The residues in ALTPRT A are NOT assigned alternatealtLoc A in ATOM records, rather it is a global assignment to those ATOMs that have partial occupancy. In those cases where not all the atoms are disordered in the same manner and there is a mixture of ordered and disordered atoms in a ALTPRT and those ordered atoms have individual multiple conformations (such as side chains) then ATOM records do have the altLoc assigned then these codes are assigned with the next available character A to Z after the last ALTPRT has been assigned. Sometimes the waters and chemical groups are already assigned to an ALTPRT by the author and those assignments are kept. However, if these groups are not already assigned, then the waters and chemical groups are duplicated between ALTPRTs. The occupancies of the waters and chemical groups will be changed to match the occupancies of the chains in alternate conformations. (QUERY this may not be valid as if waters are full occupancy is it true that they belong to both conformations – I think no) The model with the maximum number of chains and chemical groups should be listed first as ALTPRT A when possible.

Identification of multiple model structures: A new remark 450 will be added to the header of the PDB file to indicate that a structure is involved in a STRUCT and/or ALTPRT type. “This entry contains multiple models because a significant portion of the structure is presenting in more than one conformation”. A specific cif token will be created to indicate this situation, making it easily identifiable in searches, such as multiple_model, Y/N, as well as a details token. We already have a REMARK 450 !!

REMARK 450, Source

Further details on the biological source of the macromolecular contents of the entry

Example.An entry where the multiple conformations exist for almost all peptide chains but not for the protein chains.

Figure 3 PDB entry 1ZY8. This structure of dihydrolipoyl dehydrogenase was determined to 2.59 Angstroms by Ciszak, Makal, Hong, Vettaikkorumakankauv, Korotchkina and Patel. It was refined using CNS and published in J.Biol.Chem in 2005. In this structure, the protein represented by chains A,B,C,D,E,F,G,H,I,J are not in alternate conformations. The peptides K, L, M, and N are in alternate conformations. Peptide chain O does not have an alternate conformation. One biological unit consists of two protein chains and one peptide chain.

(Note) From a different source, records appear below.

/-- A station that closes appends one record: its inclinations are the votes on the open accumulators, its integrated
sums those of the last record plus the segment, the first segment taking the new inclination at both ends; the open
accumulators become empty. INCL_DISAGREE carries the last axis whose sensors disagree, and TOLERANCE each axis whose
offset lies further from the plan than its limit. -/
def Obligations.StationCloseAppendsRecord : Prop :=
  ∀ (tag : Byte) (f : ControlFields) (r : StationRecord) (m : Axis → Int) (s : State), s.ulp.link ≠ .hunt →
    depthTaken s f.depth.toNat → s.vtr.state ≠ .noPanel → s.vtr.dFace < f.depth.toNat →
      s.vtr.log.getLast? = some r → r.depth + s.tst.active.mounting.params.stationInterval ≤ f.depth.toNat →
        s.vtr.log.length < 1024 → (∀ axis, m axis = vote s.tst.active.mounting.params s.vtr axis) →
          ∀ sX sY : Int,
            sX = r.sX + ((if r.index = 0 then m .x else r.mX) + m .x) * ((f.depth.toNat : Int) - r.depth) →
              sY = r.sY + ((if r.index = 0 then m .y else r.mY) + m .y) * ((f.depth.toNat : Int) - r.depth) →
                ∃ t, exec (.control tag f) s = .next (serveUplink t)
                  ∧ t.vtr.log
                      = s.vtr.log
                          ++ [⟨s.vtr.log.length, f.depth.toNat, m .x, m .y, m .twist, sX, sY,
                            min 65535 (s.vtr.accA.count + s.vtr.accB.count),
                            { start := false
                              held := decide (s.vtr.accA.count = 0 ∧ s.vtr.accB.count = 0)
                              single :=
                                decide
                                  ((s.vtr.accA.count = 0 ∧ s.vtr.accB.count ≠ 0)
                                    ∨ (s.vtr.accA.count ≠ 0 ∧ s.vtr.accB.count = 0))
                              disagree :=
                                disagrees s.tst.active.mounting.params s.vtr .x
                                  || disagrees s.tst.active.mounting.params s.vtr .y
                                  || disagrees s.tst.active.mounting.params s.vtr .twist
                              saturated := s.vtr.saturated
                              long := decide (r.depth + 2 * s.tst.active.mounting.params.stationInterval ≤ f.depth.toNat) }⟩]
                  ∧ t.vtr.accA = ⟨0, 0, 0, 0⟩ ∧ t.vtr.accB = ⟨0, 0, 0, 0⟩ ∧ t.vtr.saturated = false
                  ∧ t.vtr.logFullArmed = s.vtr.logFullArmed
                  ∧ (∀ axis, disagrees s.tst.active.mounting.params s.vtr axis = true →
                      (∀ later, axisCode axis < axisCode later →
                          disagrees s.tst.active.mounting.params s.vtr later = false) →
                        Waits s.headTime .inclDisagree .vtr (axisCode axis : Int) t.rpu.events)
                  ∧ ((∀ axis, disagrees s.tst.active.mounting.params s.vtr axis = false) →
                      NonePosted .inclDisagree .vtr s.rpu.events t.rpu.events)
                  ∧ ∀ ex ey : Int, RoundedQuotient sX 200000 (ex + (planTarget s.tst.active.plan f.depth.toNat).x) →
                      RoundedQuotient sY 200000 (ey + (planTarget s.tst.active.plan f.depth.toNat).y) →
                        (s.tst.active.steering.params.toleranceX < ex.natAbs →
                            Waits s.headTime .tolerance .axisX ex t.rpu.events)
                          ∧ (ex.natAbs ≤ s.tst.active.steering.params.toleranceX →
                              NonePosted .tolerance .axisX s.rpu.events t.rpu.events)
                          ∧ (s.tst.active.steering.params.toleranceY < ey.natAbs →
                              Waits s.headTime .tolerance .axisY ey t.rpu.events)
                          ∧ (ey.natAbs ≤ s.tst.active.steering.params.toleranceY →
                              NonePosted .tolerance .axisY s.rpu.events t.rpu.events)

/-- After the fields of a CONTROL frame the planner evaluates on the values they left, and then every plate has one
decision toward the target its mode gives. -/
def Obligations.ControlEvaluatesAndDecides : Prop :=
  ∀ (tag : Byte) (f : ControlFields) (s : State), s.ulp.link ≠ .hunt →
    ∃ t, exec (.control tag f) s = .next (serveUplink t)
      ∧ Evaluated s.tst.active.steering
          (match t.pps.mode with
            | .retract => .retract
            | .auto => .auto
            | .manual => .manual)
          t.vtr.state (steeringErrors s.tst.active t.vtr)
          { s.spl with manualDelta := max (-100) (min 100 f.manualDelta.toInt) } t.spl
      ∧ ∀ id : PlateId,
          Decided s.headTime s.tst.active.steering.params (targetOf t.pps.mode t.spl.targets t.pps.manualTargets id)
            (s.pps.plates.get id) (t.pps.plates.get id)

/-! ### The sensor bus -/

/-- The bus: SLOT_DUE of a due slot and QUIET_END ask the arbiter, which grants an idle bus to the outstanding access and
else to the earliest due slot; on a bus in use SLOT_DUE changes nothing. PAIR_RELEASE starts the response deadline. -/
def Obligations.BusIsGrantedAndReleased : Prop :=
  ∀ s : State,
    (∀ (num : Nat) (x : Slot), 1 ≤ num → s.sbm.slots[num - 1]? = some x → reached x.due s.headTime = true →
        (s.sbm.bus = .idle →
            ∃ b, exec (.slotDue num) s = .next (serveUplink { s with sbm := b }) ∧ Granted s s.sbm b)
          ∧ (s.sbm.bus ≠ .idle → exec (.slotDue num) s = .next (serveUplink s)))
      ∧ (∀ deadline, s.sbm.bus = .quiet deadline → reached deadline s.headTime = true →
          ∃ b, exec .quietEnd s = .next (serveUplink { s with sbm := b })
            ∧ Granted s { s.sbm with bus := .idle } b)
      ∧ (∀ tx, s.sbm.bus = .request tx →
          exec .pairRelease s
            = .next
                (serveUplink
                  { s with
                    sbm :=
                      { s.sbm with bus := .response tx (s.headTime + BitVec.ofNat 32 tx.responseTimeout) } }))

However, the biological unit involving chains I, J, and O is different from the other biological units because chain O does not have alternate conformations. The entry was processed as two models. The first model contains all protein chains at half occupancy and the first conformation of peptide chains K, L, M, N. Model 1 also contains peptide chain O. The second model contains all protein chains at half occupancy and the second conformation of peptide chains K, L, M, N, but does not contain O.